Work to complete:
Search the data for the word "staleAnswer" and copy every line where it occurs.

>>

/-- A NAK on its channel (R260). -/
def onNak (s : State) (p : Packet) : State :=
  let ch := p.th.channel.toNat
  match answerOn s p with
  | none => staleAnswer s p
  | some _ =>
    let code := if 1 ≤ p.nakCode ∧ p.nakCode ≤ 10 then p.nakCode else 8
    let s := chanEv (s.bumpi (tb ch) Reg.Tc.NAK_RCVD_CNT (code - 1)) ch 0x106 1 none none
    let s := rateCut (answerCe s p) ch p.nakEce
    match s.chan ch with
    | none => s
    | some x =>
      let e := p.th.psn.toNat
      if psnDist x.ctx.sndUna x.ctx.sndNxt < psnDist x.ctx.sndUna e then staleAnswer s p
      else if code = 1 then
        if isSr ch then s
        else if (match x.seqSeen with | some (k, t) => k == e && within s (some t) (s.rd (tb ch) Reg.Tc.NAK_REPEAT_NS) | none => false)
        then s
        else
          let y := if e = x.ctx.sndUna then x else retireTo s x (psnAdd e (2 ^ 24 - 1))
          let c := { y.ctx with sndNxt := e }
          finishJobs (s.setChan ch { y with ctx := c, seqSeen := some (e, s.now), backoff := [] }) ch
      else if code = 2 ∨ code = 4 then backOff s ch x e
      else if code = 3 then (if isSr ch then backOff s ch x e else s)
      else if (code = 5 ∨ code = 6 ∨ code = 9) ∧ x.ctx.state = csOpen then
        chanError s ch (if code = 5 then 3 else if code = 6 then 4 else 5) e
      else s

/-- A read tracker retires with its PSN (R262). -/
def retireTracker (s : State) (ch : Nat) (t : Tracker) : State :=
  match s.chan ch with
  | none => s
  | some x =>
    let y := retireWhere { x with trk := x.trk.filter (fun k => k.psn != t.psn) } (fun q => q.psn == t.psn)
    finishJobs (s.setChan ch (progressed s y)) ch

/-- The bytes of a READ_RSP delivered to what its job reads into: whether the answer may be taken now (`false` leaves it
waiting for a translation), and the state (R262, R296, R423). -/
def deliverRead (s : State) (ch : Nat) (t : Tracker) (j : Job) (p : Packet) : Bool × State :=
  let bad := p.poison
  let mark := fun (s : State) (g : Job → Job) => match s.chan ch with
    | some x => s.setChan ch (mapJob x j.id g)
    | none => s
  let poisoned := fun (s : State) => if bad then mark s (fun k => { k with poison := true }) else s
  match j.src with
  | .far a _ id _ =>
    let x := s.att a
    if t.late || !(x.far.any (fun q => q.id == id)) then (true, s.bump (attBase a) Reg.Att.FAR_LATE_CNT)
    else
      let far := x.far.map (fun q => if q.id == id then
        { q with got := put q.got t.off p.payload, bad := q.bad || bad } else q)
      (true, poisoned (s.setAtt a { x with far := far }))
  | _ => match j.data with
    | .bytes _ => (true, s)
    | .frags l =>
      match fragChunks s j.fn rLWrite (fun k => accKey true false true k) (fragPart l t.off t.n) [] with
      | (.wait, s) => (false, s)
      | (.ok c, s) =>
        let s := specAhead s j.fn rLWrite (fun k => accKey true false true k) l (t.off + t.n)
        let s := chanEv s ch 0x104 p.payload.length none (((fragPart l t.off t.n).head?).map (·.addr))
        let r := meshWrite s (.payload (clusterOf ch) ch (2 ^ 24 + t.psn)) 2 c p.payload bad
        let s := match r.2.chan ch with
          | some x => if r.1 = 0 then r.2 else r.2.setChan ch { x with vis := x.vis ++ [(2 ^ 24 + t.psn, r.1)] }
          | none => r.2
        (true, poisoned s)
      | (_, s) => (true, mark s (fun k => { k with writeFault := true }))

/-- A READ_RSP on its channel (R262). The state is `none` while its delivery waits. -/
def onReadRsp (s : State) (p : Packet) : Bool × State :=
  let ch := p.th.channel.toNat
  match answerOn s p with
  | none => (true, staleAnswer s p)
  | some x => match x.trk.find? (fun t => t.psn == p.th.psn.toNat) with
    | none => (true, (answerCe s p).bump (tb ch) Reg.Tc.DUP_CNT)
    | some t =>
      if p.payload.length ≠ t.n then
        (true, recordError ((answerCe s p).bump (tb ch) Reg.Tc.MALFORMED_CNT) (ErrRec.contained (tpUnit ch) .protocol 0 0))
      else match x.jobs.find? (fun j => j.id == t.job) with
        | none => (true, answerCe (retireTracker s ch t) p)
        | some j => match deliverRead s ch t j p with
          | (false, s) => (false, s)
          | (true, s) => (true, answerCe (retireTracker s ch t) p)

/-! ### Far-window accesses (R421 to R424) -/

/-- A non-resident channel's context asked for, when a slot is free (R237). -/
def wantCtx (s : State) (ch : Nat) : State :=
  if ((look s.tp.chans ch).map (·.fetching)).getD false || 512 ≤ fetches s (clusterOf ch) then s
  else match askSlot s (clusterOf ch) with
    | (.now, s) => startFetch s ch false none
    | (.later v, s) => startFetch s ch true (some v)
    | (.full, s) => s
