-- ==== Sys2Proof/Machine/TunnelOps.lean ====
section
/-!
DEFINITION. Tunnelled Ethernet frames on their way out (R431): the frame's data, its TUNNEL packet, its completion.
-/
namespace Sys2Proof.Machine

/-- VCLASS of a TCLASS code: 0 L1, 1 L0, 2 L2 (R282). -/
def tunClass (t : Nat) : Nat := if t = 0 then clsL1 else if t = 1 then clsL0 else clsL2

/-- The TUNNEL packet of a frame from attachment `a` (R431, R106). DST is DEST as it stands (R431), also where a multicast
DEST has bits [23:16] that R84 says are zero (notes/assumptions/46.md). -/
def tunPacket (s : State) (a dest : Nat) (mc : Bool) (tclass colour : Nat) (b : List Byte) : Packet :=
  let hash := crc32c ((b.take 14).map BitVec.toNat) % 65536
  let rh := mkRoute dest (tunClass tclass) (deviceId s * 256 + a) (s.rd (attBase a) Reg.Att.TUN_MODE) 0 (lenOf 1 b.length)
    hash (injEpoch s) false colour
  Packet.originate
    { rh := { rh with mc := mc }
      th := mkTrans opTunnel 1 0 0 0 true true false 0 [b.length]
      payload := b
      tr := { crc := 0, stomp := 0, reason := 0, dev := 0 } }

/-- Core port at which a tunnel frame enters: that of the host macro its data comes from, else the cluster's. -/
def tunPort (c : Nat) (l : List Chunk) : Nat :=
  match l with
  | k :: _ => (match regionOf k.da with | .host a _ => 96 + a / 4 | _ => 112 + 3 * c)
  | [] => 112 + 3 * c

/-- The work entry of a tunnel frame completes. -/
def tunDone (s : State) (j : TunJob) (status : Nat) : State := completeWq s j.g j.index j.userId j.signal 0x06 status 0 0 0

/-- A frame with its data at hand passes TUN_METER and is injected, or is discarded as red (R431, R509, R510). Its entry
succeeds either way (R298). -/
def tunInject (s : State) (j : TunJob) (b : List Byte) (l : List Chunk) : State :=
  match attOfFn s j.fn with
  | none => tunDone s j stBadEntry
  | some a =>
    let r : Option Nat × State := if s.on (attBase a) Reg.Att.TUN_METER_EN then
        policeDrop s (s.rd (attBase a) Reg.Att.TUN_METER) (lenOf 1 b.length) green else (some green, s)
    match r with
    | (none, s) => tunDone s j 0
    | (some c, s) =>
      tunDone (inject (s.bump (attBase a) Reg.Att.TUN_TX_CNT) (tunPort j.cluster l) (tunPacket s a j.dest j.mc j.tclass c b)) j 0

/-- Reads of tunnel frames that wait for a translation, or that have not begun, begin. -/
def tunPump (s : State) : State :=
  s.wq.tuns.foldl (fun t j => match j.reading, j.data with
    | none, .frags l => (match fragChunks t j.fn rLRead (fun k => accKey false false true k) l [] with
      | (.ok c, t) =>
        let m := meshRead t (.payload j.cluster 1048576) 2 c
        { m.2 with wq := { m.2.wq with tuns := m.2.wq.tuns.map (fun k =>
            if k == j then { k with reading := some (m.1, c) } else k) } }
      | (.wait, t) => t
      | (_, t) => tunDone { t with wq := { t.wq with tuns := t.wq.tuns.erase j } } j 0x0F)
    | _, _ => t) s

/-- A tunnel frame whose entry has passed the checks of R284. -/
def tunTake (s : State) (j : TunJob) : State :=
  match j.data with
  | .bytes b => tunInject s j b []
  | .frags _ => tunPump { s with wq := { s.wq with tuns := s.wq.tuns ++ [j] } }

/-- The data of a cluster's oldest frame returns. -/
def tunReadDone (s : State) (c : Nat) (data : Option (List Byte)) : State :=
  match s.wq.tuns.find? (fun j => j.cluster == c && j.reading.isSome) with
  | none => tunPump s
  | some j => match j.reading with
    | none => s
    | some (id, l) =>
      if !(readDone s id) then s
      else
        let d := readData s id l (data.getD [])
        let s := endRead { s with wq := { s.wq with tuns := s.wq.tuns.erase j } } id
        if d.2 || (data.isNone && outside l) then tunDone s j 0x0F else tunInject s j d.1 l

end Sys2Proof.Machine
end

<<

Written answer:
  | none => staleAnswer s p
      if psnDist x.ctx.sndUna x.ctx.sndNxt < psnDist x.ctx.sndUna e then staleAnswer s p
  | none => (true, staleAnswer s p)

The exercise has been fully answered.